(INSTRUCTIONS TO FOLLOW)
Return only what lies between the first line of the entries and the line containing "byte on DB. -/", both lines included.

======

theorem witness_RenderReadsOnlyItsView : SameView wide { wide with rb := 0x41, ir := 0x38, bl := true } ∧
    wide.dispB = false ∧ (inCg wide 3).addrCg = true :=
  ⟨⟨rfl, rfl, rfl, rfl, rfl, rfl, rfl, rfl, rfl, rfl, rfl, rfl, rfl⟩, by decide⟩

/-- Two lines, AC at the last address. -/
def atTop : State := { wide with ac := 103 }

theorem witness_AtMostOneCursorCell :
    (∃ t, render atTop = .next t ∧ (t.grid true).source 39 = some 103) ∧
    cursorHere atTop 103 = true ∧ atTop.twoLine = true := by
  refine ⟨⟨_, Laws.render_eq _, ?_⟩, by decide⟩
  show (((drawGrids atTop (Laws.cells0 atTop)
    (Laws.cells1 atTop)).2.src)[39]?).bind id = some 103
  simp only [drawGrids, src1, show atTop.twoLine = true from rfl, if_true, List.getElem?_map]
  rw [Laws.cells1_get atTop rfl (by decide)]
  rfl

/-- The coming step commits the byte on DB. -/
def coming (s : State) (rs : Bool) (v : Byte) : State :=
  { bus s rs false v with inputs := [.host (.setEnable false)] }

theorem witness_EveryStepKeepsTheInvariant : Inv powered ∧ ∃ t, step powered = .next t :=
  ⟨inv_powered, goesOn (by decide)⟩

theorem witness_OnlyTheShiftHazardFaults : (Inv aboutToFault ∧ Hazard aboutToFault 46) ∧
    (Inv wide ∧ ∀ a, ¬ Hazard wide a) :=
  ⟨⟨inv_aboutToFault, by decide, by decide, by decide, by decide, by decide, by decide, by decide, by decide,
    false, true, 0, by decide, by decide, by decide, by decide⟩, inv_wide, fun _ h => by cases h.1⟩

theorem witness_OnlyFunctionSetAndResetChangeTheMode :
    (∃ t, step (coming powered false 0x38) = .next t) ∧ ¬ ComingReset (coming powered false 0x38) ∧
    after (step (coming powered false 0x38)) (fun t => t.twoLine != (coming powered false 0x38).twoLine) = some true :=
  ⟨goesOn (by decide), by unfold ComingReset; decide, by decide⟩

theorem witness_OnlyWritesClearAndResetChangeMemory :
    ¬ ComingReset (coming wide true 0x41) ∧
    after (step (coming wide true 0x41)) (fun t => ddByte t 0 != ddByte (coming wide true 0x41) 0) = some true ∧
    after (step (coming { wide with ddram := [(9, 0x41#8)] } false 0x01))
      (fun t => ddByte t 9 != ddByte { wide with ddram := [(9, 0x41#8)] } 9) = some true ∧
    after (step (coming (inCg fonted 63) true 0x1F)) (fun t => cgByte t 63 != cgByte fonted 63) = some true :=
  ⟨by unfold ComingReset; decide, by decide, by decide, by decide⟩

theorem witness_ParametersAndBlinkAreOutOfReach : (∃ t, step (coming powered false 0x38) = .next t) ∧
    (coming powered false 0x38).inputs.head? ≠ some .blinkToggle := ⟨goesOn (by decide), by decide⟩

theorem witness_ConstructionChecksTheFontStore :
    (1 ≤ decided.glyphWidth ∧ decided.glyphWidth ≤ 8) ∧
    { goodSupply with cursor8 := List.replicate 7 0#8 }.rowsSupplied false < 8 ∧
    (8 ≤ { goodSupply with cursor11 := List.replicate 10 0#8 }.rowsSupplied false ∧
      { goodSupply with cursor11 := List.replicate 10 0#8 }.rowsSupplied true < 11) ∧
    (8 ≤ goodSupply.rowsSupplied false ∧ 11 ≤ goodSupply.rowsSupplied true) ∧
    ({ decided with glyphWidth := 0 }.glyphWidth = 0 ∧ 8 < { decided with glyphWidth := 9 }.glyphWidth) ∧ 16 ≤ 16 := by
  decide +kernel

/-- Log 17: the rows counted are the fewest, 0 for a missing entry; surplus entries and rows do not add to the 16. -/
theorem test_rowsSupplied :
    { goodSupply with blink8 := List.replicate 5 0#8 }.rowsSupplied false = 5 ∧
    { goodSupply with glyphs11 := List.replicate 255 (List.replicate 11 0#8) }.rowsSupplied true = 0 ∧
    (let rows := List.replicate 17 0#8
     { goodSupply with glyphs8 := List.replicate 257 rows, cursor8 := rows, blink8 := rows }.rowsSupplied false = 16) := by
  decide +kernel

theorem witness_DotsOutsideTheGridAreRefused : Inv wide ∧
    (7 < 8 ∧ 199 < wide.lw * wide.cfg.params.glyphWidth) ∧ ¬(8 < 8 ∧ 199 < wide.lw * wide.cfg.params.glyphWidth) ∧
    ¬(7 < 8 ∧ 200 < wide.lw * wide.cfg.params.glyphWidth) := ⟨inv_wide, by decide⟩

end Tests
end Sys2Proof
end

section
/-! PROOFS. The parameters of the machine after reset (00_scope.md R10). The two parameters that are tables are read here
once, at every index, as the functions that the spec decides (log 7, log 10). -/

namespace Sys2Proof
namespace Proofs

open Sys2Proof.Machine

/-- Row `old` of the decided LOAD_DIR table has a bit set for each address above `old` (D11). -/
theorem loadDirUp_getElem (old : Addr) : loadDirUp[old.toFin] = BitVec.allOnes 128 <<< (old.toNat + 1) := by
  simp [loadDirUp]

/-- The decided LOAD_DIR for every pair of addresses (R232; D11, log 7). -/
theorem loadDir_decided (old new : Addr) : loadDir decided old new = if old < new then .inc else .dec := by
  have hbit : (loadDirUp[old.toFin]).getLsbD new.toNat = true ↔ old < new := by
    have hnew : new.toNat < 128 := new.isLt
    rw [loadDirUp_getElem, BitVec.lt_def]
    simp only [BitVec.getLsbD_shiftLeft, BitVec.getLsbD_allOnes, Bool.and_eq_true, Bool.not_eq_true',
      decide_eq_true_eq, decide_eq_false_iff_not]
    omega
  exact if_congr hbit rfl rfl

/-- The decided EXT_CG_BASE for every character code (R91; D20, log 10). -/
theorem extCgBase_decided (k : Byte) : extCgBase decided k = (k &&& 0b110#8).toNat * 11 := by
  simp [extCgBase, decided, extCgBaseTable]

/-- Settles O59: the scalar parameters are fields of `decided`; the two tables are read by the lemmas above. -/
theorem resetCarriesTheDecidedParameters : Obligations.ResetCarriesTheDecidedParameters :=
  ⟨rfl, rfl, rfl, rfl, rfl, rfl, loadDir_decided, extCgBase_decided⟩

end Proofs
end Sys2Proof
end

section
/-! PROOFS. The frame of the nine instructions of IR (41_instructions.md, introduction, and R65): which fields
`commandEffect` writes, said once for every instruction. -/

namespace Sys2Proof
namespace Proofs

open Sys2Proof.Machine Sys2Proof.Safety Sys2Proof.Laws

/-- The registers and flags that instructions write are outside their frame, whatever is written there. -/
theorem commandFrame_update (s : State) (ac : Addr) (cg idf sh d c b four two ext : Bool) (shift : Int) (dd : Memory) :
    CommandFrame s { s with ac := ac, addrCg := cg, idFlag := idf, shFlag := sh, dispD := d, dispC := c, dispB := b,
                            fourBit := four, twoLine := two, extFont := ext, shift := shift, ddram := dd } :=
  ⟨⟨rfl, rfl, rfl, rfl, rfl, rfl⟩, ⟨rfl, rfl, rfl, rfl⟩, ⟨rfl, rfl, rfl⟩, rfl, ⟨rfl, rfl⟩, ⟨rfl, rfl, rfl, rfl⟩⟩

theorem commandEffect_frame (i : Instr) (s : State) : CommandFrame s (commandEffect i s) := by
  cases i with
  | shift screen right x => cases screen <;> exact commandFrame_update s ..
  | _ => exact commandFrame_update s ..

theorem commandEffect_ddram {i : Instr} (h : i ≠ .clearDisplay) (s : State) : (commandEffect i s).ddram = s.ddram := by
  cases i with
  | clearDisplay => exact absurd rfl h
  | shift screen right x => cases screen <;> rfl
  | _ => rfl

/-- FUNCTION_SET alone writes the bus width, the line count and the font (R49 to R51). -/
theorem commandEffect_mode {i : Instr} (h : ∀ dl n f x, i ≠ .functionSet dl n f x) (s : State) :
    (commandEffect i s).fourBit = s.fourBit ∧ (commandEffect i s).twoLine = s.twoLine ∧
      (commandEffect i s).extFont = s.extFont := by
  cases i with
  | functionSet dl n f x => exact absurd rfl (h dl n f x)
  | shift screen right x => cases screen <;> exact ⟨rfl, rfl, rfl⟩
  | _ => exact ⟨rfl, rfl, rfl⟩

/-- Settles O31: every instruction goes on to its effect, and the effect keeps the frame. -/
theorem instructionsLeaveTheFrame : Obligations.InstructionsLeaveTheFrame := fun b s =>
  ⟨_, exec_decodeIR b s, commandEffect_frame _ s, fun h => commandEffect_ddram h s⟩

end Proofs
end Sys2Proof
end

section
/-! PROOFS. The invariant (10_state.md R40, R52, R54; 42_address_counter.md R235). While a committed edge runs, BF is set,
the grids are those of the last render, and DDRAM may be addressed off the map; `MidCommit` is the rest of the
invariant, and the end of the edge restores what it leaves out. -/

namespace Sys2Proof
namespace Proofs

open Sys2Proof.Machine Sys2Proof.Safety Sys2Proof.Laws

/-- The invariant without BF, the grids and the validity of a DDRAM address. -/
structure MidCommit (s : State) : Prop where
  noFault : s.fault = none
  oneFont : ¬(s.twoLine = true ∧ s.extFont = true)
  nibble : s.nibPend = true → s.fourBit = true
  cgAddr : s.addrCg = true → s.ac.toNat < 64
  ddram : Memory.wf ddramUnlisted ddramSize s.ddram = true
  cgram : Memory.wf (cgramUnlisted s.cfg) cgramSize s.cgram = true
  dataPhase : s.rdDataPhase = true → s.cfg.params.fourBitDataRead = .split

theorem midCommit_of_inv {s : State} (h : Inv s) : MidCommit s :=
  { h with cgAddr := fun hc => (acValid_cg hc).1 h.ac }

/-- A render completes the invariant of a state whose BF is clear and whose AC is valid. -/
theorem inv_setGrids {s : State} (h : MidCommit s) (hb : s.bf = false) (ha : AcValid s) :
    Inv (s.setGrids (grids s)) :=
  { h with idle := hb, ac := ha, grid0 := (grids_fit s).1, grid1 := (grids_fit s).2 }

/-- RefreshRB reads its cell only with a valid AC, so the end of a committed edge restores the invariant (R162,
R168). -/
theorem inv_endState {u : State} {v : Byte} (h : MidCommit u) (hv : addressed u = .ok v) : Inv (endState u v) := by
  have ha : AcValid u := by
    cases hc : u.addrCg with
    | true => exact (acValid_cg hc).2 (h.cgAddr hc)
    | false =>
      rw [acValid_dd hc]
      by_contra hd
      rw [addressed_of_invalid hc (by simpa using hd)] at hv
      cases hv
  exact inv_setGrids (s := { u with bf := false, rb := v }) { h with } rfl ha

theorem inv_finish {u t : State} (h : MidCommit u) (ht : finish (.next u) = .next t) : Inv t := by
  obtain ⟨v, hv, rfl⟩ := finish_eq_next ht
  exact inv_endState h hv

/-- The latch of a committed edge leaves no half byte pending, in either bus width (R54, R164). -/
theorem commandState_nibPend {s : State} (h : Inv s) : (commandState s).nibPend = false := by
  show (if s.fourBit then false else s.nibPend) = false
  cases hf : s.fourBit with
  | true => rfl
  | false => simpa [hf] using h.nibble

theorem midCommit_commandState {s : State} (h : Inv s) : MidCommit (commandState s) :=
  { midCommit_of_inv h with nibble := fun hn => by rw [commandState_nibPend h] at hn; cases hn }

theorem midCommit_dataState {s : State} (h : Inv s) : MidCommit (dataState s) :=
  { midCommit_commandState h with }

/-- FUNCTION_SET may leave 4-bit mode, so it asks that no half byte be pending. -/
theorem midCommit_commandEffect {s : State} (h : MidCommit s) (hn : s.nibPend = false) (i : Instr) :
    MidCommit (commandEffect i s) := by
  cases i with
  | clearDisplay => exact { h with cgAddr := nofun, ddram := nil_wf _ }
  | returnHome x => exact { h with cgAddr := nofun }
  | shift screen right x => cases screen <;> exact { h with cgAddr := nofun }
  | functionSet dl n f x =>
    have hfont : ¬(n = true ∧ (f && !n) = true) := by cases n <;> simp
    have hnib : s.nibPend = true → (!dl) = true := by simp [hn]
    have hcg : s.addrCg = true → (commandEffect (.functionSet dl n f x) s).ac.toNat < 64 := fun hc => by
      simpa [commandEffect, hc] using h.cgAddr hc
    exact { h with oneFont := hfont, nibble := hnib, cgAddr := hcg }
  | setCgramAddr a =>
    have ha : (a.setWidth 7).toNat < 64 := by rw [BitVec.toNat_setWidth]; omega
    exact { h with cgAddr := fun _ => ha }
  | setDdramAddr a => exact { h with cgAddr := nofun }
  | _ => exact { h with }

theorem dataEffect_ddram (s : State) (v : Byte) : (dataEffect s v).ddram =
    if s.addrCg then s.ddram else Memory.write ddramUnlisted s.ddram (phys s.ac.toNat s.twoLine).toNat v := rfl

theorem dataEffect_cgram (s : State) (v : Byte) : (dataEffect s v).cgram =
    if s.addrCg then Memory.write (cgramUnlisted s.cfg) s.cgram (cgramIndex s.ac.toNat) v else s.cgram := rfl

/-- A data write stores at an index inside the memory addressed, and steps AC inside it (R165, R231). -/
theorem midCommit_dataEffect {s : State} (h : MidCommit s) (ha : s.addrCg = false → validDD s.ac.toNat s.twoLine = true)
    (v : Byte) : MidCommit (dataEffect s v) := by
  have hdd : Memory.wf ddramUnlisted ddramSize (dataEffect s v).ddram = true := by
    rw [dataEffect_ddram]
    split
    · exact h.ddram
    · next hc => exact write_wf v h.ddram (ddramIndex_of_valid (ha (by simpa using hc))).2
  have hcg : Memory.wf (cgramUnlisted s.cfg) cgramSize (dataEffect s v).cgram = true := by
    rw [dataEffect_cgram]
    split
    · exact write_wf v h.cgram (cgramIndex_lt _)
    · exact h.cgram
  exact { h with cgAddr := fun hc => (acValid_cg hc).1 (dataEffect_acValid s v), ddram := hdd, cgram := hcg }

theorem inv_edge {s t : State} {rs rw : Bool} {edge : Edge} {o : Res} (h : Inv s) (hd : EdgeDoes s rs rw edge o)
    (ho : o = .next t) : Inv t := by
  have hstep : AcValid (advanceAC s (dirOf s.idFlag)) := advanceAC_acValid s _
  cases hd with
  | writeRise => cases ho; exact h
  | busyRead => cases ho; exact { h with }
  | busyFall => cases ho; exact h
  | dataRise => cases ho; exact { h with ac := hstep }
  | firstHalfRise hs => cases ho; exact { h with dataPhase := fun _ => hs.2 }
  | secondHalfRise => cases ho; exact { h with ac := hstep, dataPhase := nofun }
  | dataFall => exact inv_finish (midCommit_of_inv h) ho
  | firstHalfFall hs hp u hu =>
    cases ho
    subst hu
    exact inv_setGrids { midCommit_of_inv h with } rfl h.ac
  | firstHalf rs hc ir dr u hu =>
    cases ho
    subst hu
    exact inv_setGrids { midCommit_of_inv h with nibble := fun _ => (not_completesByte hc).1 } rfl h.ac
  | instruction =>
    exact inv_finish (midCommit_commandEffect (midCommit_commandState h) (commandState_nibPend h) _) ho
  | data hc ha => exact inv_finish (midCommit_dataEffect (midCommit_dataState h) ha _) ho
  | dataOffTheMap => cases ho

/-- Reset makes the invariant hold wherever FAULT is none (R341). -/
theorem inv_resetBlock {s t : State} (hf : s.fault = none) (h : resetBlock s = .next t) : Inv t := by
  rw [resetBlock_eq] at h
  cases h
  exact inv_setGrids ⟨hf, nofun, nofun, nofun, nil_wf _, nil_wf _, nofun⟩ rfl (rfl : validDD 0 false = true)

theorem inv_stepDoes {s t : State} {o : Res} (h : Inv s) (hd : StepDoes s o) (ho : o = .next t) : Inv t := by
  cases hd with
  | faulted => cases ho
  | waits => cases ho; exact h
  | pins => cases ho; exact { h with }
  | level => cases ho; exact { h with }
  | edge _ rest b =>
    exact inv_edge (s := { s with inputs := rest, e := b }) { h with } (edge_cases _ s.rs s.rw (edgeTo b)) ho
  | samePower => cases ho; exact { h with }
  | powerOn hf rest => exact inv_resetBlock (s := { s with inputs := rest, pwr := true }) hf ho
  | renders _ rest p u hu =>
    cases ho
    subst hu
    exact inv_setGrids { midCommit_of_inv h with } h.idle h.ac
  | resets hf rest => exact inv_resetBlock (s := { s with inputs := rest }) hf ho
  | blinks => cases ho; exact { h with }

======

(EXERCISE SOLUTION)
theorem witness_RenderReadsOnlyItsView : SameView wide { wide with rb := 0x41, ir := 0x38, bl := true } ∧
    wide.dispB = false ∧ (inCg wide 3).addrCg = true :=
  ⟨⟨rfl, rfl, rfl, rfl, rfl, rfl, rfl, rfl, rfl, rfl, rfl, rfl, rfl⟩, by decide⟩

/-- Two lines, AC at the last address. -/
def atTop : State := { wide with ac := 103 }

theorem witness_AtMostOneCursorCell :
    (∃ t, render atTop = .next t ∧ (t.grid true).source 39 = some 103) ∧
    cursorHere atTop 103 = true ∧ atTop.twoLine = true := by
  refine ⟨⟨_, Laws.render_eq _, ?_⟩, by decide⟩
  show (((drawGrids atTop (Laws.cells0 atTop)
    (Laws.cells1 atTop)).2.src)[39]?).bind id = some 103
  simp only [drawGrids, src1, show atTop.twoLine = true from rfl, if_true, List.getElem?_map]
  rw [Laws.cells1_get atTop rfl (by decide)]
  rfl

/-- The coming step commits the byte on DB. -/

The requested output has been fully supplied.